AnotherUsedName13 · 05/02/2017 16:22

This is absolutely why I came back from the US after living out there. I found it, personally, hellish. The power balance between employer and employee, I found, is totally fucked up - they can sack you for awful reasons (I knew one guy who was sacked because his boss found out his girlfriend had cancer and he got sacked because his boss wanted 'someone with less baggage') , and promptly put your life at risk as your health insurance goes. The limited annual leave as well means you can never really get away from work - over here I have 26 days annual leave, and this means I can have a proper holiday once a year and also take a day for my kids' school play, or take a long weekend to visit family (who live in another country), or go to the dentist and not worry. And that's before we hit the nightmare of no maternity rights at all - my best friend out there worked until the day she went into labour (literally, went into labour while at her desk) and was back at work seven days later because her family couldn't afford anything more. I was barely off the sofa seven days after giving birth!

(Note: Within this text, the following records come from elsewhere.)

/-- STEP_CLOSE, VOTE and the messages of the ledger (R568, R570 to R574, R576, R582): a close is kept once, of an uncommitted step; a vote is
cast when every condition of R570 holds, and no sooner, and carries every cause of R571 that holds. A message is acknowledged; a repeat
changes nothing else. A package sends its vote up once it holds its children's; the root decides when the vote carries the whole live set. -/
def Obligations.VotesCastAndCombined : Prop :=
  (∀ (s : State) (sess n step : Nat), MayWrite s sess (0x7010 + n) 6 → (s.tenant n).state = 1 → s.oldestStep n ≤ step →
    (step, s.attemptOf n step) ∉ (s.tenant n).closes → ∃ t, exec (.stepClose sess n step) s = .next t ∧ TenantSet s t n
      { s.tenant n with closes := (s.tenant n).closes ++ [(step, s.attemptOf n step)] }) ∧
  (∀ (s : State) (sess n step : Nat), MayWrite s sess (0x7010 + n) 6 → (s.tenant n).state ≠ 1 ∨ step < s.oldestStep n ∨
    (step, s.attemptOf n step) ∈ (s.tenant n).closes → exec (.stepClose sess n step) s = .next s) ∧
  (∀ (s : State) (n : Nat), s.mayVote n (s.oldestStep n) = false → exec (.vote n) s = .next s) ∧
  (∀ (s : State) (n : Nat), s.mayVote n (s.oldestStep n) = true → (∀ p, (s.tenant n).step? (s.oldestStep n) = some p →
    s.selected n p = 0) → ∃ u : State, exec (.vote n) s = .next (u.voteUp n) ∧ TenantSet s u n { s.tenant n with
      steps := (s.tenant n).steps.map fun p => if p.step = s.oldestStep n then { p with voted := true } else p
      ownVote := some (s.makeVote n (s.oldestStep n)) }) ∧
  (∀ (s : State) (n : Nat) (p : StepSt), s.mayVote n (s.oldestStep n) = true → (s.tenant n).step? (s.oldestStep n) = some p →
    s.selected n p ≠ 0 → ∃ t u : State, t = s.judgeVote n p ∧ exec (.vote n) s = .next (u.voteUp n) ∧ TenantSet t u n { t.tenant n with
      steps := (t.tenant n).steps.map fun q => if q.step = s.oldestStep n then { q with voted := true } else q
      ownVote := some (s.makeVote n (s.oldestStep n)) } ∧ RegsBut [Obj.vetoCount n, Obj.advisoryCount n, Obj.lastAdvisory n] s t ∧
      (n < 16 → t.reg (Obj.vetoCount n) = (s.reg (Obj.vetoCount n) + 1) % 2 ^ 32) ∧
      { t with regs := s.regs, tenants := s.tenants, sessions := s.sessions, eth := s.eth, out := s.out } = s) ∧
  (∀ (s : State) (n step : Nat), s.mayVote n step = true ↔ (s.tenant n).state = 1 ∧ s.isUp = true ∧ (s.tenant n).ownVote = none ∧
    (step, s.attemptOf n step) ∈ (s.tenant n).closes ∧ s.coordinated = true ∧ (s.tenant n).populating = false ∧
    (∀ p ∈ s.works, p.2.tenant = n → (p.2.ns = false → p.2.step ≠ step) ∧
      (p.2.ns = true → p.2.phase = 2 → s.awaitsVersion p.2.core p.2.ctx = false)) ∧
    (match (s.tenant n).step? step with
     | some p => p.cfg.lossExpected = true → p.loss.isSome = true
     | none => s.reg (Obj.lossExpected n) = 0)) ∧
  (∀ (s : State) (n step : Nat), (let v := s.makeVote n step
    let p := (s.tenant n).step? step
    v.kind = 1 ∧ v.step = step ∧ v.attempt = s.attemptOf n step ∧ v.jobEpoch = s.reg (Obj.jobEpoch n) ∧ v.sender = s.chip ∧
    v.voters = 1 ∧ v.mismatch = false ∧ (v.veto = true ↔ v.causes ≠ 0) ∧
    (bit v.causes 0 = true ↔ ∃ q, p = some q ∧ s.selected n q ≠ 0) ∧ (bit v.causes 1 = true ↔ ∃ q, p = some q ∧ q.faulted = true) ∧
    bit v.causes 7 = (s.tenant n).lateVeto ∧ (∀ i, i ≠ 0 → i ≠ 1 → i ≠ 7 → bit v.causes i = false) ∧
    v.agreement = s.agreement n step)) ∧
  (∀ (s : State) (n step : Nat), s.agreement n step = sha256 (toBytes 4 (s.reg (Obj.ledgerJobId n)) ++ toBytes 8 step ++
    toBytes 2 (s.attemptOf n step) ++ toBytes 4 (s.reg (Obj.jobEpoch n)) ++
    toBytes 8 (((s.tenant n).step? step).elim (stepSeed (s.reg (Obj.jobSeed n)) step) fun q => q.seed) ++
    toBytes 2 (s.reg (Obj.accumCount n)) ++ toBytes 2 (s.curVersion n) ++
    toBytes 1 (((s.tenant n).step? step).elim (s.serviceFor n step) fun q => q.service) ++ toBytes 2 (s.liveOf n).length)) ∧
  (∀ (s : State) (m : LedgerMsg) (n : Nat), s.tenantOfJob m.jobId = some n → msgIdent m ∈ (s.tenant n).seenMsgs →
    ∀ con ∈ ([.voteReceive, .commitReceive, .abortReceive, .stateQueryReceive, .stateReportReceive, .abortRequestReceive] :
      List (LedgerMsg → Instr)),
    exec (con m) s = .next { s with out := s.out ++ [.ledger m.sender { m with kind := 4, sender := s.chip }] }) ∧
  (∀ (s : State) (m : LedgerMsg), s.tenantOfJob m.jobId = none →
    ∀ con ∈ ([.voteReceive, .commitReceive, .abortReceive, .stateQueryReceive, .stateReportReceive, .abortRequestReceive,
      .ledgerAckReceive] : List (LedgerMsg → Instr)), exec (con m) s = .next s) ∧
  (∀ (s : State) (m : LedgerMsg) (n : Nat), s.tenantOfJob m.jobId = some n → msgIdent m ∉ (s.tenant n).seenMsgs → ∃ u, LedgerTaken s u n m ∧
    (∃ v : State, TenantSet u v n { u.tenant n with votes := (u.tenant n).votes ++ [m] } ∧ exec (.voteReceive m) s = .next (v.voteUp n)) ∧
    exec (.commitReceive m) s = .next (u.takeCommit n m) ∧ exec (.abortReceive m) s = .next (u.takeAbort n m) ∧
    (∃ v, LedgerSent u v n [(m.sender, u.stateReport n m.step)] ∧ exec (.stateQueryReceive m) s = .next v) ∧
    (∃ v : State, TenantSet u v n { u.tenant n with reports := (u.tenant n).reports ++ [m] } ∧
      exec (.stateReportReceive m) s = .next (v.resolveQuery n)) ∧
    exec (.abortRequestReceive m) s =
      .next (if u.isRoot n = true ∧ m.attempt = u.attemptOf n m.step then u.requestedAbort n m.step else u)) ∧
  (∀ (s : State) (n step : Nat), (let r := s.stateReport n step
    r.kind = 6 ∧ r.step = step ∧ r.voted = (s.tenant n).ownVote.isSome ∧ (r.commitApplied = true ↔ step ≤ s.reg (Obj.committedStep n)) ∧
    (r.commitHeld = true ↔ ∃ d ∈ (s.tenant n).decisions, d.step = step ∧ d.commit = true) ∧
    (∀ d, (s.tenant n).decisions.find? (fun d => d.step == step && d.commit) = some d → r.attempt = d.attempt ∧
      r.commitGate = d.gate * 1024 ∧ r.hasProposal = d.proposal.isSome))) ∧
  (∀ (s : State) (n : Nat), s.combined n = none ∨ (s.tenant n).sentVote = true → s.voteUp n = s) ∧
  (∀ (s : State) (n : Nat) (own v : LedgerMsg), (s.tenant n).ownVote = some own → s.combined n = some v →
    (∀ c ∈ s.childChips n, ∃ m ∈ (s.tenant n).votes, m.sender = c ∧ m.step = own.step ∧ m.attempt = own.attempt ∧
      m.jobEpoch = own.jobEpoch) ∧
    v = ((s.tenant n).votes.filter fun m => (s.childChips n).contains m.sender && m.step == own.step && m.attempt == own.attempt &&
      m.jobEpoch == own.jobEpoch).foldl combineVotes own) ∧
  (∀ a b : LedgerMsg, (let c := combineVotes a b
    c.voters = a.voters + b.voters ∧ c.veto = (a.veto || b.veto) ∧ c.causes = a.causes ||| b.causes ∧
    c.findings = a.findings ||| b.findings ∧ c.nonfinite = (a.nonfinite + b.nonfinite) % 2 ^ 64 ∧ c.loss = fMax a.loss b.loss ∧
    c.gradNorm = fMax a.gradNorm b.gradNorm ∧ c.hasProposal = (a.hasProposal || b.hasProposal) ∧
    (c.mismatch = true ↔ a.mismatch = true ∨ b.mismatch = true ∨ a.agreement ≠ b.agreement ∨
      (a.hasProposal = true ∧ b.hasProposal = true ∧ a.proposal ≠ b.proposal)))) ∧
  (∀ (s : State) (n i : Nat) (v : LedgerMsg), s.combined n = some v → (s.tenant n).sentVote = false → s.isRoot n = false →
    parentOf (s.indexIn n) = some i → ∃ u : State, TenantSet s u n { s.tenant n with sentVote := true } ∧
      LedgerSent u (s.voteUp n) n [((s.liveOf n).getD i 0xFFFF, { v with sender := s.chip })]) ∧
  (∀ (s : State) (n : Nat) (v : LedgerMsg), s.combined n = some v → (s.tenant n).sentVote = false → s.isRoot n = true →
    (v.voters = (s.liveOf n).length → s.decided n v.step v.attempt = false → ∃ u : State, TenantSet s u n { s.tenant n with sentVote := true } ∧
      s.voteUp n = u.decideVote n v) ∧
    (v.voters ≠ (s.liveOf n).length ∨ s.decided n v.step v.attempt = true → s.voteUp n = s))

/-- The vote tree of R572: for every size and index, a child's parent is the package whose child it is, every package but the root has
a parent before it, and each lies in the tree. -/
def Obligations.VoteTreeIsATree : Prop :=
  (∀ size i c : Nat, size ≤ 16384 → i < size → c ∈ childrenOf size i → i < c ∧ c < size ∧ parentOf c = some i) ∧
  (∀ size c : Nat, size ≤ 16384 → 0 < c → c < size → ∃ i, parentOf c = some i ∧ i < c ∧ c ∈ childrenOf size i) ∧
  parentOf 0 = none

The only people I know who seem happy in their work in the US are usually both high paid and contractors - my SiL works as an IT consultant and earns enough in 6 months to live comfortably (and cover her own insurance etc) for a year, and gets on fine. But most Americans on modest incomes seem to exist under a level of constant pressure I think Brits don't get.

I don't think the OP is a bad person - she sounds absolutely standard for an American employer. I just think it's a pretty dystopian culture and I wouldn't go back there for any price.

manicinsomniac · 05/02/2017 16:30

How big are the gaps between bands? Is there any way you could leave the higher ones as is and raise the lowers ones by differing amounts so you just end up with a smaller difference between bands overall?

Eg - if you currently had 7.50, 9, 12, 18, 30, 55, 80 then you could go to 9, 12, 15, 22, 30, 55, 80

InTheDessert · 05/02/2017 16:30

Ok, so those on min wage are getting a 20% pay rise.
Could you give, say, the graduates a 13% rise, and the managers 7%.
So everyone gets a good raise, but the gap shrinks between the grades, without eliminating it all together?

BoomBoomsCousin · 05/02/2017 18:02

If the graduates are on a training track of some type you may not need to raise their wages. You need to find out what other employers are doing to see if it's necessary. But I would expect to see graduate attitudes drop slightly if you don't increase their wages some.

When the NMW was introduced in the U.K. It had some inflationary pressure on other wages too, but on average employers keep costs down because productivity went up. You may find the same - higher wages can lead to better employees and more efficient working, fewer days off etc.